EL CASO DEL GENERAL SECRETARIO de la Defensa Nacional en tiempos de Enrique Peña Nieto, Salvador Cienfuegos Zepeda, que ahora sabemos apodaban “El Padrino” en el bajo mundo criminal, pinta la realidad de la Guardia Nacional. 

Detenido en Estados Unidos bajo cargos de narcotráfico, desde luego que su caída tiene muchísimas implicaciones para el ex presidente al que sirvió, así como para el antecesor Felipe Calderón; pero no se puede pasar por alto que también es un gran golpe al Ejército de hoy, que encabeza el comandante supremo Andrés Manuel López Obrador, pues él ha mantenido intacta la estructura militar que heredó.

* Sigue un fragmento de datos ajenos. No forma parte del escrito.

/-- A hall's registers: those that assign it are the partitions', its steps are the CLK block's and its voltage and power the PWR
block's (R417, Table 2.10). -/
def Hall.afterReset (cls : RstClass) (n : Nat) (h : Hall) : Hall :=
  let low := { h with stepCur := 0, stepNext := 0, fused := 0, mv := BitVec.ofNat 16 (fusedMv n 0) }
  match cls with
  | .warm => h
  | .clock => low
  | .full => { low with assigned := false, banner := 0 }
  | .cold => Hall.reset

/-- Every link is torn down (R278, R418): one that carried frames has said so, and its transmitters are idle for 10 microseconds;
its registers are at their reset values. The log entries of R278 go with the buffer of SC5. -/
def Link.afterReset (k : Link) (now next : Nat) : Link :=
  { Link.reset with lastTx := (k.tornDown 0xF now).lastTx, idleUntil := next + 10 }

/-- The blocks that every reset of the module reaches: control cores, halls, mesh, links, controllers. -/
def State.reachAll (s : State) (cls : RstClass) (por : Bool) : State :=
  let s1 := match cls with
    | .cold => s
    | _ => s.drainAll
  { s1 with
    halls := s1.halls.map fun (h : Nat × Hall) => (h.1, h.2.afterReset cls h.1),
    cores := [], mesh := [],
    links := if cls = .cold then [] else (s1.links.filter fun k => k.2.up).map fun (k : Nat × Link) =>
      (k.1, k.2.afterReset s1.clk.treadCount (if cls = .warm then s1.clk.treadCount else 0)), windows := [], mgmtOut := [], mgmtUnknown := 0, manifest := none, fabAddr := none,
    fwWords := [],
    meshBad := 0, gal := { s1.gal.afterReset with suspend := cls != .cold && s1.gal.suspend },
    stackTbl := s1.stackTbl.map (fun (t : Nat × Stack) => (t.1, t.2.afterReset cls)),
    far := { s1.far with ready := false, holdupLow := false, holdupMs := 0, waiting := [], parkWait := [], retry := 0, ue := 0, slowed := false, surveyed := false },
    streams := if cls = .cold then [] else s1.streams.map fun (p : Nat × StreamEntry) => (p.1, p.2.afterReset cls),
    heldCmds := [], parkHigh := 4, parkLow := 1, strmLead := 0, strmLeadAddr := 0, tasks := [], accepted := [],
    fns := (List.range 5).map fun f => (f, (s1.fn f).afterReset (cls == .cold || cls == .full) por f),
    parts := s1.parts.map (fun (p : Nat × Part) => (p.1, p.2.afterReset)),
    sec := { s1.sec with nonce := none, spdmOut := [] },
    diag := s1.diag.afterReset (cls != .warm),
    pensIn := [], pensTread := 0, shutdown := false }

/-- The CLK block (R417): reached by the clock class and above; otherwise SC3 selects its reference again (R426). A module that a
time fault keeps out of its tasks stays out over the reset that follows it (R50). -/
def Clk.afterReset (c : Clk) (cls : RstClass) (mode : BitVec 2) : Clk :=
  match cls with
  | .warm => c.reacquire
  | .clock => { Clk.reset with clkModeErr := mode == 3, timeOut := c.timeOut }
  | _ => { Clk.reset with clkModeErr := mode == 3 }

/-- The SEC block and the enclave (R417): OTP is kept, keys and sessions are gone, the isolation registers are at
their reset values. -/
def Sec.afterReset (x : Sec) : Sec :=
  { x with
    resumed := false, testOpen := false, tenantFilter := true, bannerWr := true, jtagLimit := true, lock := false, keys := [], nonce := none, sessions := [], spdmOut := [], encSecver := 0, measured := [] }

/-- The PWR block when the supply has been off: registers at reset; the hold after a thermal trip stays (R463). -/
def Pwr.afterOff (p : Pwr) : Pwr := { Pwr.reset with thermHold := p.thermHold }

/-- Times of the PWR block that were taken on a TREAD_COUNT that starts again: those that run begin anew. -/
def Pwr.restamp (p : Pwr) (now : Nat) : Pwr :=
  { p with tMaxAt := 0, coolFrom := p.coolFrom.map fun _ => 0, smbUntil := p.smbUntil - now }

/-- Everything a class reaches. -/
def State.reach (s : State) (cls : RstClass) (por : Bool) : State :=
  let s1 := s.reachAll cls por
  let s2 := { s1 with
    clk := s1.clk.afterReset cls s1.rst.straps.clkMode, pwr := if cls = .warm then s1.pwr else s1.pwr.restamp s1.clk.treadCount }
  match cls with
  | .cold => { s2.loseNear.loseParts with sec := s2.sec.afterReset, pwr := s2.pwr.afterOff, fw := { s2.fw with compat := 0, version := 0, secver := 0 } }
  | .full => { s2.loseNear.loseParts with sec := s2.sec.afterReset, fw := { s2.fw with compat := 0, version := 0, secver := 0 } }
  | _ => s2

/-! ### Causes, counting and the class of the bring-up (R419 to R424) -/

/-- What a reset records. -/
structure Why where
  cls : RstClass
  causes : BitVec 10
  sc : BitVec 4
  ckfPll : Bool
  borRail : Bool
  held : Bool
  deriving DecidableEq, Repr, Inhabited

/-- A bring-up is in progress (R422). -/
def Rst.busy (r : Rst) : Bool := !r.isReady && r.step != 15 && !r.off

/-- RST block after a reset: causes, the repeated-reset count (R423), recovery mode (R424; after a BOR the straps are sampled
later) and the first step. A reset that the enclave does not feel keeps what it counts (R416). DEDUCED (log 31): a reset
during bring-up keeps the causes of the one it interrupts beside its own. -/
def Rst.after (r : Rst) (w : Why) : Rst :=
  let por := w.causes.getLsbD 0
  let again := r.busy && !por
  let n := if por then 0 else r.count.toNat + 1
  let hit := decide (8 ≤ n) && decide (r.windowTreads ≤ 10000000)
  let rec_ := hit || (!w.causes.getLsbD 1 && decide (2 ≤ r.straps.bootSrc.toNat))
  let merged := if again then r.cls.join w.cls else w.cls
  let cls := if rec_ || r.recovery then merged.join .full else merged
  { Rst.reset with
    causes := if again then r.causes ||| w.causes else w.causes,
    ckfPll := w.ckfPll || (again && r.ckfPll), borRail := w.borRail || (again && r.borRail), inBringup := again,
    held := w.held || (again && r.held), sc := if namesCore w.causes || !again then w.sc else r.sc,
    windowTreads := if r.count = 0 ∨ por = true ∨ hit = true then 0 else r.windowTreads,
    ticks := if 2 ≤ w.cls.rank then 0 else r.ticks, wdtTimes := if 2 ≤ w.cls.rank then [] else r.wdtTimes,
    count := if hit then 0 else BitVec.ofNat 4 (min 15 n), recovery := rec_, step := if cls = .cold then 0 else 1, cls := cls,
    straps := r.straps, off := r.off, trapped := r.trapped }

/-- A reset takes effect. -/
def State.resetNow (s : State) (w : Why) : State :=
  let s1 := s.reach w.cls (w.causes.getLsbD 0)
  { s1 with rst := s1.rst.after w }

De hecho, AMLO le ha dado a las fuerzas armadas un papel fundamental en la 4T. Les ha entregado todo: aduanas, aeropuertos, migración y hasta las obras del Banco del Bienestar. En ese paquete también le ha dado al Ejército la Guardia Nacional.

Fuera de esos elevados niveles de política y crimen, de relaciones diplomáticas y acuerdos binacionales, lo que nos interesa destacar es precisamente la Guardia Nacional que, controlada por el Ejército, no ha dado buenos resultados en la lucha contra la delincuencia.

Y mire nomás, más allá de la pelea con los cárteles, la GN en buena parte de Chihuahua, no se diga esta productiva región, sólo ha entregado resultados negativos. Mejor muestra no hay que la mortal agresión impune a Jessica Silva y Jaime Torres, cuyos responsables siguen sin ser presentados a un juez, pese al cúmulo de evidencias que reunió la Fiscalía General del Estado.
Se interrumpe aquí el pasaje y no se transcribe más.